If you're writing an integration with Ollama or want to influence its function on your device, there are several environment variables you can set to configure how Ollama operates.
Source (2025-01-29): https://github.com/ollama/ollama/blob/main/envconfig/config.go
OLLAMA_HOST- defaults to http://127.0.0.1:11434. Can be http/https. Host returns the scheme and host. Host can be configured via the OLLAMA_HOST environment variable.
OLLAMA_ORIGINS- comma separated values. Always appends http(s)://localhost, 127.0.0.1, 0.0.0.0, app://, file://, tauri://, vscode-webview://. Origins returns a list of allowed origins. Origins can be configured via the OLLAMA_ORIGINS environment variable.
OLLAMA_MODELS- Models returns the path to the models directory. Models directory can be configured via the OLLAMA_MODELS environment variable. Default is $HOME/.ollama/models
OLLAMA_KEEP_ALIVE- KeepAlive returns the duration that models stay loaded in memory. KeepAlive can be configured via the OLLAMA_KEEP_ALIVE environment variable. Negative values are treated as infinite. Zero is treated as no keep alive. Default is 5 minutes.
OLLAMA_LOAD_TIMEOUT- LoadTimeout returns the duration for stall detection during model loads. LoadTimeout can be configured via the OLLAMA_LOAD_TIMEOUT environment variable. Zero or Negative values are treated as infinite. Default is 5 minutes.
Boolean flags. It accepts 1, t, T, TRUE, true, True, 0, f, F, FALSE, false, False.

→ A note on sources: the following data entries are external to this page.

-- ==== Sys2Proof/Tests/Slice0.lean ====
section
/-!
SUPPORT. Tests on small states: an ill-formed command for each check of Instr.wf, single steps with values worked out in the spec, and
for each statement a state and operands that meet its premises.
-/
namespace Sys2Proof.Tests
open Sys2Proof Sys2Proof.Machine

/-! ### Ill-formed commands -/

/-- More bytes than a payload holds. -/
def long : Bytes := List.replicate 65537 0

theorem test_wf_mode : (Instr.auxOn ⟨true, true, true, true⟩).wf = true := by decide
set_option maxRecDepth 20000 in
theorem test_wf_allocations : (Instr.setLdAllocations (List.replicate 17 1)).wf = false := by decide
theorem test_wf_decoder_size : (Instr.hdmDecoderCommit 0 0 true 0 (2 ^ 52 + 1) 0 0 0).wf = false := by decide
theorem test_wf_decoder_skip : (Instr.hdmDecoderCommit 0 0 true 0 1 0 0 (2 ^ 52 + 1)).wf = false := by decide
set_option maxRecDepth 20000 in
theorem test_wf_handles : (Instr.clearEventRecords 0 0 false (List.replicate 256 0)).wf = false := by decide
theorem test_long : long.length = 65537 := List.length_replicate
theorem test_wf_payload : payloadOk long = false := by rw [payloadOk, test_long]; rfl
theorem test_wf_lsa : (Instr.setLsa 0 0 long).wf = false := test_wf_payload
theorem test_wf_kx : (Instr.kxPowerOff .yard long).wf = false ∧ (Instr.kxPowerOn .yard long).wf = false ∧
    (Instr.kxGetStatus .yard long).wf = false ∧ (Instr.kxLogRead .yard long).wf = false ∧ (Instr.kxBattStateGet .yard long).wf = false ∧
    (Instr.kxBattStatePut .yard long).wf = false ∧ (Instr.kxUpdOpen .yard long).wf = false ∧ (Instr.kxUpdPiece .yard long).wf = false ∧
    (Instr.kxUpdBitmap .yard long).wf = false ∧ (Instr.kxUpdCommit .yard long).wf = false ∧ (Instr.kxUpdAbandon .yard long).wf = false ∧
    (Instr.kxMargin .yard long).wf = false ∧ (Instr.kxDramRetrain .yard long).wf = false ∧ (Instr.kxSalvageOpen .yard long).wf = false ∧
    (Instr.kxSalvagePiece .yard long).wf = false ∧ (Instr.kxSalvageCommit .yard long).wf = false := by
  simp only [Instr.wf, test_wf_payload, and_self]
theorem test_wf_kx_codes : (Instr.kxModeMaintEnter .yard long).wf = false ∧ (Instr.kxModeMaintExit .yard long).wf = false ∧
    (Instr.kxModeRecovReq .yard long).wf = false ∧ (Instr.kxResetFw .yard long).wf = false ∧ (Instr.kxResetFull .yard long).wf = false := by
  simp only [Instr.wf, payloadOk, List.length_cons, test_long]; decide
theorem test_wf_tide : (Instr.tideWindow [1, 2, 3, 4]).wf = false := by decide
theorem test_wf_burst : (Instr.dramReadCapture 0 .reserved (List.replicate 17 1) [] []).wf = false ∧
    (Instr.dramReadCapture 0 .reserved [] (List.replicate 17 1) []).wf = false ∧
    (Instr.dramReadCapture 0 .reserved [] [] (List.replicate 17 1)).wf = false := by decide
theorem test_wf_temperature : (Instr.dramTempPoll []).wf = false := by decide
theorem test_wf_eyes : (Instr.gatherEnd (List.replicate 321 (0, 0))).wf = false := by
  simp only [Instr.wf, List.length_replicate]; decide
theorem test_wf_tracking : (Instr.periodicPause 0 [(3, 1), (3, 2)] []).wf = false ∧
    (Instr.periodicPause 0 [] [(5, true, false), (5, false, true)]).wf = false := by decide
theorem test_wf_ca_retraining : (Instr.caRetrainEnd 0 [(1, 2, 3), (1, 2, 3)]).wf = false ∧ (Instr.caRetrainEnd 0 [(1, 4, 3)]).wf = false := by decide
theorem test_wf_retry_level : (Instr.nandOpComplete 0 0 (.okRetry 0 9)).wf = false ∧
    (Instr.nandOpComplete 0 0 (.okRetry 16 9)).wf = false := by decide
theorem test_wf_rom : (Instr.romProgram 0 0 (List.replicate (2 ^ 18 + 1) 0) 0).wf = false ∧
    (Instr.romCrc32c (List.replicate (2 ^ 18 + 1) 0) 0).wf = false := by
  simp only [Instr.wf, List.length_replicate]; decide
theorem test_wf_program : (Instr.chtrProgram (.port .yard) 0 0 0 0 long).wf = false := by
  simp only [Instr.wf, test_long]; decide
theorem test_wf_rails : (Instr.railSample ⟨true, true, true, true⟩ [] (List.replicate 24 0)).wf = false ∧
    (Instr.railSample ⟨true, true, true, true⟩ (List.replicate 24 0) []).wf = false ∧ (Instr.pmStatusPoll []).wf = false := by decide
set_option maxRecDepth 20000 in
theorem test_wf_sideband : (Instr.winAddr true 0 (List.replicate 256 0) none).wf = false ∧
    (Instr.winDataWrite true 0 (List.replicate 256 0) none).wf = false ∧ (Instr.bufPtr true 0 (List.replicate 256 0) none).wf = false ∧
    (Instr.bufDataWrite true 0 (List.replicate 256 0) none).wf = false ∧ (Instr.exec true 0 (List.replicate 256 0) none).wf = false := by decide
theorem test_wf_pm : (Instr.twbTransferDone .ok (List.replicate 33 0)).wf = false := by decide

/-! ### Worked examples and single steps -/

/-- The worked examples of chapter 9: CB is 0x67 for DQ = 1, and 0x32 for the poison mark. -/
theorem test_symbol_code : encodeBeat false 1 = 0x6700000001 ∧ encodeBeat true 0 = 0x3200000000 := by decide
/-- Component 5 returns 0xC in place of 0x0: position 5 with error 0xC. -/
theorem test_symbol_error : classify (0x6700000001 ^^^ 0xC * 2 ^ 20) = .pos 5 0xC := by decide
/-- DPA 0x12_3456_7890 in ORDER 0b10 with HASH 1 and two ranks: ROW 18,641, COL 102, queue 85. -/
theorem test_address_map : dramAddr 0x1A60 0x1234567890 = { sc := 1, rk := 0, bg := 5, ba := 1, col := 102, row := 18641 } ∧
    (dramAddr 0x1A60 0x1234567890).queue = 85 := by decide
set_option maxRecDepth 20000 in
/-- The check value of CRC-32C over "123456789" (Table 13-4). -/
theorem test_crc32c : crc32c [0x31, 0x32, 0x33, 0x34, 0x35, 0x36, 0x37, 0x38, 0x39] = 0xE3069283 := by decide
set_option maxRecDepth 20000 in
/-- The worked examples of chapter 3: the entry of granule 4,772,185 after the host write and after the landing's merge, its place, and
the fields of unit 0x0000_2141. -/
theorem test_map_entry : (leBytes 8 (GEntry.word { GEntry.blank .dirty with gen := 0x0A7, loc := some 0x0031C4E0 }).toNat).take 7 =
      [0x01, 0x70, 0x0A, 0xE0, 0xC4, 0x31, 0x00] ∧
    (leBytes 8 (GEntry.word { GEntry.blank .unrestored with xr := true, gen := 0x0A9, loc := some 0x2141 }).toNat).take 7 =
      [0x0D, 0x90, 0x0A, 0x41, 0x21, 0x00, 0x00] ∧
    granuleOf 0x1234567890 = 4772185 ∧
    [locCh 0x2141, locDie 0x2141, locPlane 0x2141, locBlock 0x2141, locPage 0x2141] = [1, 4, 2, 16, 0] := by decide
set_option maxRecDepth 20000 in
/-- The record of the same example in the crossing index (R76), a taken slot of the poison list (R71), and the sizes of a unit's
metadata and of a journal entry (Table 11-3, R263). -/
theorem test_layouts : IndexRec.word { g := 0x48D159, loc := 0x2141, poison := false } = 0x2141 + 0x48D159 * 2 ^ 32 ∧
    poisonWord (some 5) = 0x80000005 ∧ poisonWord none = 0 ∧ (journalBytes (1, 7)).length = 8 ∧
    (NUnit.metadata { kind := 1, idx := 0x48D159, gen := 0xA9, wseq := 1, epoch := 1, poison := [0, 255], payload := .granule [], next := none
                      mask := 0xFFFF, parity := 0, crossSeq := 0 } 0x2141 false (List.replicate 16 0)).length = 128 := by decide
theorem test_reset_queue : State.reset.pending = [] := by decide
theorem test_no_bits : decodeTableWord 32 0 = none := by decide
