-- ==== Sys2Proof/Machine/Tbl.lean ====
section
/-!
DEFINITION. The meanings of the TBL operations (41_tables.md R101 to R104, R107).
-/

namespace Sys2Proof.Machine

/-- TBL.BSIG0 (R101). -/
def execTblBsig0 (idx : BitVec 12) (s : State) : Host.Outcome State Fault Refusal :=
  s.onHardware (fun m => m.lookup 0b00#2 idx)

/-- TBL.BSIG1 (R102). -/
def execTblBsig1 (idx : BitVec 12) (s : State) : Host.Outcome State Fault Refusal :=
  s.onHardware (fun m => m.lookup 0b01#2 idx)

/-- TBL.SSIG0 (R103). -/
def execTblSsig0 (idx : BitVec 12) (s : State) : Host.Outcome State Fault Refusal :=
  s.onHardware (fun m => m.lookup 0b10#2 idx)

/-- TBL.SSIG1 (R104). -/
def execTblSsig1 (idx : BitVec 12) (s : State) : Host.Outcome State Fault Refusal :=
  s.onHardware (fun m => m.lookup 0b11#2 idx)

end Sys2Proof.Machine
end

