-- ==== Sys2Proof/Laws/Instances.lean ====
section
/-!
SUPPORT. What the copies of a system start with.
-/

namespace Sys2Proof.Machine

/-- A copy starts as reset leaves a core, but for its stream. -/
@[simp] theorem System.reset_get {n : Nat} (j : Fin n) :
    (System.reset n).get j = { State.reset with stream := j.val } := by
  simp only [System.reset, Vector.get, Vector.toArray_ofFn, Array.getElem_ofFn]
  rfl

/-- No two copies start on one stream of free values (log 20). -/
theorem System.reset_stream_injective {n : Nat} {i j : Fin n}
    (h : ((System.reset n).get i).stream = ((System.reset n).get j).stream) : i = j := by
  simpa [Fin.ext_iff] using h

end Sys2Proof.Machine
end

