-- ==== Sys2Proof/Laws/Run.lean ====
section
/-!
SUPPORT. A run one step at a time, and what the checked step is where it does not fault.
-/

namespace Sys2Proof.Machine

theorem run_zero (s : State) : run 0 s = .next s := rfl

/-- A run whose first step answers a next state goes on from there. -/
theorem run_succ {s t : State} (k : Nat) (h : step s = .next t) : run (k + 1) s = run k t := by
  have hs : Sys2Proof.core.step s = .next t := h
  simp only [run, Host.Core.run, hs]
  rfl

/-- A run whose first step faults ends in that fault. -/
theorem run_fault {s : State} {r : Fault} (k : Nat) (h : step s = .fault r) : run (k + 1) s = .fault r := by
  have hs : Sys2Proof.core.step s = .fault r := h
  simp only [run, Host.Core.run, hs]
  rfl

/-- A run whose first step is refused ends in that refusal. -/
theorem run_refused {s : State} {r : Refusal} (k : Nat) (h : step s = .refused r) : run (k + 1) s = .refused r := by
  have hs : Sys2Proof.core.step s = .refused r := h
  simp only [run, Host.Core.run, hs]
  rfl

/-- A run whose list begins with a drive goes on from what the drive leaves. -/
theorem run_cons {s t : State} {d : Drive} {rest : List Drive} (k : Nat) (h : s.host = d :: rest)
    (hd : runDrive d { s with host := rest } = .next t) : run (k + 1) s = run k t :=
  run_succ k (by rw [step_of_host s h, hd])

/-- With a value in a..h the checked step is the step. -/
theorem checkedStep_defined {s : State} (h : s.regsDefined = true) : checkedStep s = step s := by
  simp [checkedStep, h]

/-- A checked step that answers a next state is the step. -/
theorem step_of_checkedStep {s t : State} (h : checkedStep s = .next t) : step s = .next t := by
  unfold checkedStep at h
  split at h
  · cases h
  · exact h

end Sys2Proof.Machine
end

Any other value returns an error. (https://pkg.go.dev/strconv#ParseBool)
OLLAMA_DEBUG - Debug enabled additional debug information.
OLLAMA_FLASH_ATTENTION - FlashAttention enables the experimental flash attention feature.
OLLAMA_KV_CACHE_TYPE - KvCacheType is the quantization type for the K/V cache.
OLLAMA_NOHISTORY - NoHistory disables readline history.
OLLAMA_NOPRUNE - NoPrune disables pruning of model blobs on startup.
OLLAMA_SCHED_SPREAD - SchedSpread allows scheduling models across all GPUs.
OLLAMA_INTEL_GPU - IntelGPU enables experimental Intel GPU detection.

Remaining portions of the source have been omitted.